/-! setGroup changes dies alone. -/
@[simp] theorem State.setGroup_powered (d h g : Nat) (x : Group) : (s.setGroup d h g x).powered = s.powered := by simp [State.setGroup]
@[simp] theorem State.setGroup_fuseDigest (d h g : Nat) (x : Group) : (s.setGroup d h g x).fuseDigest = s.fuseDigest := by simp [State.setGroup]
@[simp] theorem State.setGroup_fuseSeed (d h g : Nat) (x : Group) : (s.setGroup d h g x).fuseSeed = s.fuseSeed := by simp [State.setGroup]
@[simp] theorem State.setGroup_rollback (d h g : Nat) (x : Group) : (s.setGroup d h g x).rollback = s.rollback := by simp [State.setGroup]
@[simp] theorem State.setGroup_hbm (d h g : Nat) (x : Group) : (s.setGroup d h g x).hbm = s.hbm := by simp [State.setGroup]
@[simp] theorem State.setGroup_hbmTags (d h g : Nat) (x : Group) : (s.setGroup d h g x).hbmTags = s.hbmTags := by simp [State.setGroup]
@[simp] theorem State.setGroup_hbmPoison (d h g : Nat) (x : Group) : (s.setGroup d h g x).hbmPoison = s.hbmPoison := by simp [State.setGroup]
@[simp] theorem State.setGroup_host (d h g : Nat) (x : Group) : (s.setGroup d h g x).host = s.host := by simp [State.setGroup]
@[simp] theorem State.setGroup_far (d h g : Nat) (x : Group) : (s.setGroup d h g x).far = s.far := by simp [State.setGroup]
@[simp] theorem State.setGroup_lines (d h g : Nat) (x : Group) : (s.setGroup d h g x).lines = s.lines := by simp [State.setGroup]
@[simp] theorem State.setGroup_grids (d h g : Nat) (x : Group) : (s.setGroup d h g x).grids = s.grids := by simp [State.setGroup]
@[simp] theorem State.setGroup_deckles (d h g : Nat) (x : Group) : (s.setGroup d h g x).deckles = s.deckles := by simp [State.setGroup]
@[simp] theorem State.setGroup_holds (d h g : Nat) (x : Group) : (s.setGroup d h g x).holds = s.holds := by simp [State.setGroup]
@[simp] theorem State.setGroup_ownOps (d h g : Nat) (x : Group) : (s.setGroup d h g x).ownOps = s.ownOps := by simp [State.setGroup]
@[simp] theorem State.setGroup_engines (d h g : Nat) (x : Group) : (s.setGroup d h g x).engines = s.engines := by simp [State.setGroup]
@[simp] theorem State.setGroup_pageins (d h g : Nat) (x : Group) : (s.setGroup d h g x).pageins = s.pageins := by simp [State.setGroup]
@[simp] theorem State.setGroup_takes (d h g : Nat) (x : Group) : (s.setGroup d h g x).takes = s.takes := by simp [State.setGroup]
@[simp] theorem State.setGroup_collectives (d h g : Nat) (x : Group) : (s.setGroup d h g x).collectives = s.collectives := by simp [State.setGroup]
@[simp] theorem State.setGroup_imports (d h g : Nat) (x : Group) : (s.setGroup d h g x).imports = s.imports := by simp [State.setGroup]
@[simp] theorem State.setGroup_farReplies (d h g : Nat) (x : Group) : (s.setGroup d h g x).farReplies = s.farReplies := by simp [State.setGroup]
@[simp] theorem State.setGroup_farOut (d h g : Nat) (x : Group) : (s.setGroup d h g x).farOut = s.farOut := by simp [State.setGroup]
@[simp] theorem State.setGroup_lostPeers (d h g : Nat) (x : Group) : (s.setGroup d h g x).lostPeers = s.lostPeers := by simp [State.setGroup]
@[simp] theorem State.setGroup_queues (d h g : Nat) (x : Group) : (s.setGroup d h g x).queues = s.queues := by simp [State.setGroup]
@[simp] theorem State.setGroup_mreg (d h g : Nat) (x : Group) : (s.setGroup d h g x).mreg = s.mreg := by simp [State.setGroup]
@[simp] theorem State.setGroup_muWait (d h g : Nat) (x : Group) : (s.setGroup d h g x).muWait = s.muWait := by simp [State.setGroup]
@[simp] theorem State.setGroup_report (d h g : Nat) (x : Group) : (s.setGroup d h g x).report = s.report := by simp [State.setGroup]
@[simp] theorem State.setGroup_circuits (d h g : Nat) (x : Group) : (s.setGroup d h g x).circuits = s.circuits := by simp [State.setGroup]
@[simp] theorem State.setGroup_circDrain (d h g : Nat) (x : Group) : (s.setGroup d h g x).circDrain = s.circDrain := by simp [State.setGroup]
@[simp] theorem State.setGroup_circLost (d h g : Nat) (x : Group) : (s.setGroup d h g x).circLost = s.circLost := by simp [State.setGroup]
@[simp] theorem State.setGroup_seams (d h g : Nat) (x : Group) : (s.setGroup d h g x).seams = s.seams := by simp [State.setGroup]
@[simp] theorem State.setGroup_ports (d h g : Nat) (x : Group) : (s.setGroup d h g x).ports = s.ports := by simp [State.setGroup]
@[simp] theorem State.setGroup_replays (d h g : Nat) (x : Group) : (s.setGroup d h g x).replays = s.replays := by simp [State.setGroup]
@[simp] theorem State.setGroup_hostLinkDown (d h g : Nat) (x : Group) : (s.setGroup d h g x).hostLinkDown = s.hostLinkDown := by simp [State.setGroup]
@[simp] theorem State.setGroup_hostOut (d h g : Nat) (x : Group) : (s.setGroup d h g x).hostOut = s.hostOut := by simp [State.setGroup]
@[simp] theorem State.setGroup_paths (d h g : Nat) (x : Group) : (s.setGroup d h g x).paths = s.paths := by simp [State.setGroup]
@[simp] theorem State.setGroup_pressed (d h g : Nat) (x : Group) : (s.setGroup d h g x).pressed = s.pressed := by simp [State.setGroup]
@[simp] theorem State.setGroup_pressVisits (d h g : Nat) (x : Group) : (s.setGroup d h g x).pressVisits = s.pressVisits := by simp [State.setGroup]
@[simp] theorem State.setGroup_coreHeld (d h g : Nat) (x : Group) : (s.setGroup d h g x).coreHeld = s.coreHeld := by simp [State.setGroup]
@[simp] theorem State.setGroup_coreEnergy (d h g : Nat) (x : Group) : (s.setGroup d h g x).coreEnergy = s.coreEnergy := by simp [State.setGroup]
@[simp] theorem State.setGroup_energyRead (d h g : Nat) (x : Group) : (s.setGroup d h g x).energyRead = s.energyRead := by simp [State.setGroup]
@[simp] theorem State.setGroup_coreEvents (d h g : Nat) (x : Group) : (s.setGroup d h g x).coreEvents = s.coreEvents := by simp [State.setGroup]
@[simp] theorem State.setGroup_msix (d h g : Nat) (x : Group) : (s.setGroup d h g x).msix = s.msix := by simp [State.setGroup]
@[simp] theorem State.setGroup_nextId (d h g : Nat) (x : Group) : (s.setGroup d h g x).nextId = s.nextId := by simp [State.setGroup]
@[simp] theorem State.setGroup_nextGrid (d h g : Nat) (x : Group) : (s.setGroup d h g x).nextGrid = s.nextGrid := by simp [State.setGroup]
@[simp] theorem State.setGroup_issues (d h g : Nat) (x : Group) : (s.setGroup d h g x).issues = s.issues := by simp [State.setGroup]
@[simp] theorem State.setGroup_drawn (d h g : Nat) (x : Group) : (s.setGroup d h g x).drawn = s.drawn := by simp [State.setGroup]
@[simp] theorem State.setGroup_agenda (d h g : Nat) (x : Group) : (s.setGroup d h g x).agenda = s.agenda := by simp [State.setGroup]
@[simp] theorem State.setGroup_cur (d h g : Nat) (x : Group) : (s.setGroup d h g x).cur = s.cur := by simp [State.setGroup]
@[simp] theorem State.setGroup_curSeq (d h g : Nat) (x : Group) : (s.setGroup d h g x).curSeq = s.curSeq := by simp [State.setGroup]
@[simp] theorem State.setGroup_curHart (d h g : Nat) (x : Group) : (s.setGroup d h g x).curHart = s.curHart := by simp [State.setGroup]
@[simp] theorem State.setGroup_arg (d h g : Nat) (x : Group) : (s.setGroup d h g x).arg = s.arg := by simp [State.setGroup]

+++++

Using the records above, repeat exactly the lines from the first one through the line with "s.hbm := by simp [State.setGroup]".

/-! setGroup changes dies alone. -/
@[simp] theorem State.setGroup_powered (d h g : Nat) (x : Group) : (s.setGroup d h g x).powered = s.powered := by simp [State.setGroup]
@[simp] theorem State.setGroup_fuseDigest (d h g : Nat) (x : Group) : (s.setGroup d h g x).fuseDigest = s.fuseDigest := by simp [State.setGroup]
@[simp] theorem State.setGroup_fuseSeed (d h g : Nat) (x : Group) : (s.setGroup d h g x).fuseSeed = s.fuseSeed := by simp [State.setGroup]
@[simp] theorem State.setGroup_rollback (d h g : Nat) (x : Group) : (s.setGroup d h g x).rollback = s.rollback := by simp [State.setGroup]
@[simp] theorem State.setGroup_hbm (d h g : Nat) (x : Group) : (s.setGroup d h g x).hbm = s.hbm := by simp [State.setGroup]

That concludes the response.